MONGO_CONNECTION_STRING
: Connection string of MongoDB client
S3_ACCESS_KEY_ID
: User access key which have access to S3 Bucket
SECRET_ACCESS_KEY
: User access key secret
ENABLE_CLOUD_DB
: Boolean flag to specify whether to use cloud database to save data or not
MAINTENANCE_MODE
= Boolean flag temporary disable the functionality
-
Youtuber Table
chanel_id channel_name -
Video Table
chanel_id video_id title youtube_link s3_link likes video_id comments_count views thumbnail_url
videos_create_table_query = f'CREATE TABLE `{MY_SQL_DATABASE}`.`{MY_SQL_VIDEOS_TABLE_NAME}` (
`index` INT NOT NULL AUTO_INCREMENT,
`channel_id` VARCHAR(45) NOT NULL,
`video_id` VARCHAR(45) NOT NULL,
`title` VARCHAR(200) NOT NULL,
`youtube_link` VARCHAR(200) NOT NULL,
`s3_link` VARCHAR(200) NULL,
`likes` INT NULL,
`comments_count` INT NULL,
`views` INT NULL,
`thumbnail_link` VARCHAR(200) NULL,
PRIMARY KEY (`index`),
UNIQUE INDEX `video_id_UNIQUE` (`video_id` ASC) VISIBLE);'
youtuber_create_table_query = f'CREATE TABLE `{MY_SQL_DATABASE}`.`{MY_SQL_YOUTUBER_TABLE_NAME}` (
`channel_id` VARCHAR(45) NOT NULL,
`channel_name` VARCHAR(45) NOT NULL,
PRIMARY KEY (`channel_id`),
UNIQUE INDEX `channel_id_UNIQUE` (`channel_id` ASC) VISIBLE)'
record = {
'video_id' # id from sql video table
'thumbnail_base64'
'comments': [
{
'comment_author'
'message'
'replies': [
{
'comment_author'
'message'
},
]
},
]
}
python app.py
Deployment is done on 3 platforms -
https://tubescraper.herokuapp.com/
http://tubescraper-env.eba-kcbwec25.ap-south-1.elasticbeanstalk.com/
https://tubescraperwebapp.azurewebsites.net/
As this is a hobby project, deployment is done on free tier of cloud platform.
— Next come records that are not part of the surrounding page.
/-- R11, R12: GET RECIPE reads one recipe, or for number 0 the directory, with the store summary, and changes no state; in PARKED
it is refused. The directory's tab totals and the free count add to 2048. Every reply carries the free count (R6); that the
PARKED of R203 does: log entry 42. -/
def Obligations.RecipesRead : Prop :=
  ∀ (s : State) (f : Frame) (rest : List Frame) (n : Byte), Asks s f rest 0x12#8 [n] →
    (s.mode.mode = .parked →
      Answers (if n.toNat = 0 then .getRecipeDirectory else .getRecipe) s f (.refusedFree .parked s.store.free) (takeFrame rest s) [] []) ∧
    (s.mode.mode ≠ .parked →
      (∀ r, n.toNat ≠ 0 → n.toNat ≤ 32 → s.store.find n.toNat = some r →
        Answers .getRecipe s f (.ok (.recipe r s.store.free s.store.carried (s.liveJobs n.toNat))) (takeFrame rest s)
          [] []) ∧
      (n.toNat ≠ 0 → n.toNat ≤ 32 → (∀ r ∈ s.store.recipes, r.number ≠ n.toNat) →
        Answers .getRecipe s f (.refusedFree .notFound s.store.free) (takeFrame rest s) [] []) ∧
      (32 < n.toNat → Answers .getRecipe s f (.badFieldFree 1 none none s.store.free) (takeFrame rest s) [] []) ∧
      (n.toNat = 0 →
        ∃ lines : List RecipeLine, lines.map (·.number) = s.store.recipes.map (·.number) ∧
          lines.map (·.tabs) = s.store.recipes.map Recipe.tabs ∧
          lines.map (·.boards) = s.store.recipes.map (fun r => r.boards.length) ∧
          lines.map (·.live) = s.store.recipes.map (fun r => s.liveJobs r.number) ∧
          (StoreOk s → (lines.map (·.number)).Pairwise (· < ·) ∧ total (lines.map (·.tabs)) + s.store.free = 2048) ∧
          Answers .getRecipeDirectory s f (.ok (.recipeDirectory lines s.store.free s.store.carried))
            (takeFrame rest s) [] []))

/-! ## The Job List -/

/-- R28 to R30, R46: ANNOUNCE PANEL is refused by the first field of its record that is out of range, for a tag in use, for a
recipe not found or missing, for a bad X-out index and with 8 live jobs. Otherwise, with the oldest final job evicted from a
full list (R52), the job is appended in ANNOUNCED, the carried recipe set and the configuration locked; the first UNBOUND
shuttle in seated order that its preference allows is bound to it. Model's choices: log entries 14, 27, 38; a text of any
bytes is taken (entry 32). -/
def Obligations.PanelAnnounced : Prop :=
  ∀ (s : State) (f : Frame) (rest : List Frame) (a : RawAnnounce), Asks s f rest 0x20#8 (encAnnounce a) →
    s.mode.mode ≠ .parked → a.fitsBytes →
    let u := takeFrame rest s
    let bad := fun (n : Nat) (place : Option Nat) => Answers .announcePanel s f (.badField n place none) u [] []
    let recipeOk := ∀ n, a.recipe = some n → 1 ≤ n ∧ n ≤ 32
    let xoutsOk := ∀ l, a.xouts = some l → l.length ≤ 24
    let idOk := ∀ t, a.panelId = some t → 1 ≤ t.length ∧ t.length ≤ 24
    (a.tag = 0 → bad 1 none) ∧ (1 ≤ a.tag → ¬ recipeOk → bad 3 none) ∧
    (1 ≤ a.tag → recipeOk → 1 < a.repeatMark → bad 4 none) ∧
    (1 ≤ a.tag → recipeOk → a.repeatMark ≤ 1 → 3 < a.orientation → bad 5 none) ∧
    (1 ≤ a.tag → recipeOk → a.repeatMark ≤ 1 → a.orientation ≤ 3 →
      (2 < a.pref → bad 6 none) ∧ (a.pref ≤ 2 → ¬ xoutsOk → bad 7 none) ∧ (a.pref ≤ 2 → xoutsOk → ¬ idOk → bad 8 none) ∧
      (a.pref ≤ 2 → xoutsOk → idOk → (∃ j ∈ s.jobs, j.tag = a.tag) →
        Answers .announcePanel s f (.refused .inUse) u [] []) ∧
      (a.pref ≤ 2 → xoutsOk → idOk → (∀ j ∈ s.jobs, j.tag ≠ a.tag) →
        (∀ n, a.recipe = some n → (∀ r ∈ s.store.recipes, r.number ≠ n) →
          Answers .announcePanel s f (.refused .notFound) u [] []) ∧
        (a.recipe = none → s.store.carried = 0 ∨ (∀ r ∈ s.store.recipes, r.number ≠ s.store.carried) →
          Answers .announcePanel s f (.refused .missingRecipe) u [] []) ∧
        ∀ (n : Nat) (r : Recipe), a.recipe = some n ∨ (a.recipe = none ∧ s.store.carried = n ∧ n ≠ 0) →
          s.store.find n = some r →
          let xs := a.xouts.getD []
          let wrong := fun (i : Fin xs.length) => r.boards.length ≤ xs[i] ∨ xs[i] ∈ xs.take i.val
          (∀ i, wrong i → (∀ k, k < i → ¬ wrong k) → bad 7 (some i.val)) ∧
          ((∀ i, ¬ wrong i) → 8 ≤ s.jobs.length → (∀ j ∈ s.jobs, j.live = true) →
            Answers .announcePanel s f (.refused .full) u [] []) ∧
          ∀ kept gone : List Job, (∀ i, ¬ wrong i) → Evicts s kept gone →
            let j : Job :=
              { tag := a.tag, recipe := n, repeatMark := a.repeatMark == 1, orientation := a.orientation
                pref := if a.pref = 0 then .either else if a.pref = 1 then .a else .b, xoutList := a.xouts
                panelId := a.panelId, state := .announced, cause := .none, bound := none
                boards := r.boards.map fun b =>
                  { index := b.index, state := .waiting, xout := decide (b.index ∈ xs), dest := .none, ranged := false
                    damage := false
                    tabs := b.tabs.map fun _ =>
                      { state := .pending, used := 0, interrupted := false, clamped := false, hard := false } }
                summary := none }
            let after := fun (k : Job) =>
              (((u.updJobs fun _ => kept ++ [k]).updStore fun st =>
                { st with carried := if a.repeatMark = 1 then n else 0 }).updMode fun m =>
                  { m with locked := true }).updShut fun c => c.freed gone
            let reports := gone.map (jobLeft .evicted) ++ [jobLeft .none j]
            ((∀ sh ∈ s.shut.seated, j.pref.allows sh = false) →
              Answers .announcePanel s f (.ok (.announced a.tag n kept.length .announced none (kept.length + 1)))
                (after j) reports []) ∧
            ∀ (before behind : List Shuttle) (sh : Shuttle), s.shut.seated = before ++ sh :: behind →
              (∀ x ∈ before, j.pref.allows x = false) → j.pref.allows sh = true →
              let bound := { j with state := .seated, bound := some sh }
              Answers .announcePanel s f (.ok (.announced a.tag n kept.length .seated (some sh) (kept.length + 1)))
                (((after bound).updShut fun c => { c with seated := c.seated.filter (· != sh) }).updShuttle sh fun r =>
                  { r with state := .seated, bound := a.tag })
                (reports ++ [jobLeft .none bound]) []))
To keep the resources under limit, this endpoint deletes all data from all the databases as well as video files from S3 bucket.
GET /admin/db/reset
Browse to the home page of the application and enter the video url of any channel for which the data needs to be extracted
- Video Url: Url of the video of a channel for which the data needs to be fetched. It supports the different url patters like below mention. It should be a youtube.com domain & must be a '/watch' endpoint with parameter 'v'.
/watch
Endpoints -
https://www.youtube.com/watch?v=QXeEoD0pB3E
https://www.youtube.com/watch?v=FHfZ5X7qn1I&list=PLsyeobzWxl7pGh8x5C2hsu3My4ei-eX1Y
https://www.youtube.com/watch?v=2fXQvy0kFak&ab_channel=HiteshChoudhary
https://www.youtube.com/watch?v=EMEvheCVhMk&list=PL7ersPsTyYt2Q-SqZxTA1D-melSfqBRMW&ab_channel=MySirG.com
/user
Endpoint
https://www.youtube.com/user/krishnaik06
https://www.youtube.com/user/saurabhexponent1/videos
/c
Endpoint
https://www.youtube.com/c/HiteshChoudharydotcom
https://www.youtube.com/c/Telusko
/channel
Endpoint
https://www.youtube.com/channel/UCjWY5hREA6FFYrthD0rZNIw
-
No. of videos to scrape: Max limit is set to be equal to or less than 50 videos. However there is a maximum limit to fetch the data from Youtube API is 256.
-
Upload to S3: Flag to save the video into S3 bucket. Fetching Stream data from Youtube API takes a lot of time and multiplies as the video count increases and also the process of downloading multiple files from youtube and uploading to S3 is not Asynchronous which causes SESSION TIMEOUT error. Hence it is advisable to set the no. of video count to 1 to test the functionality. Improving this functionality could be the next thing to do.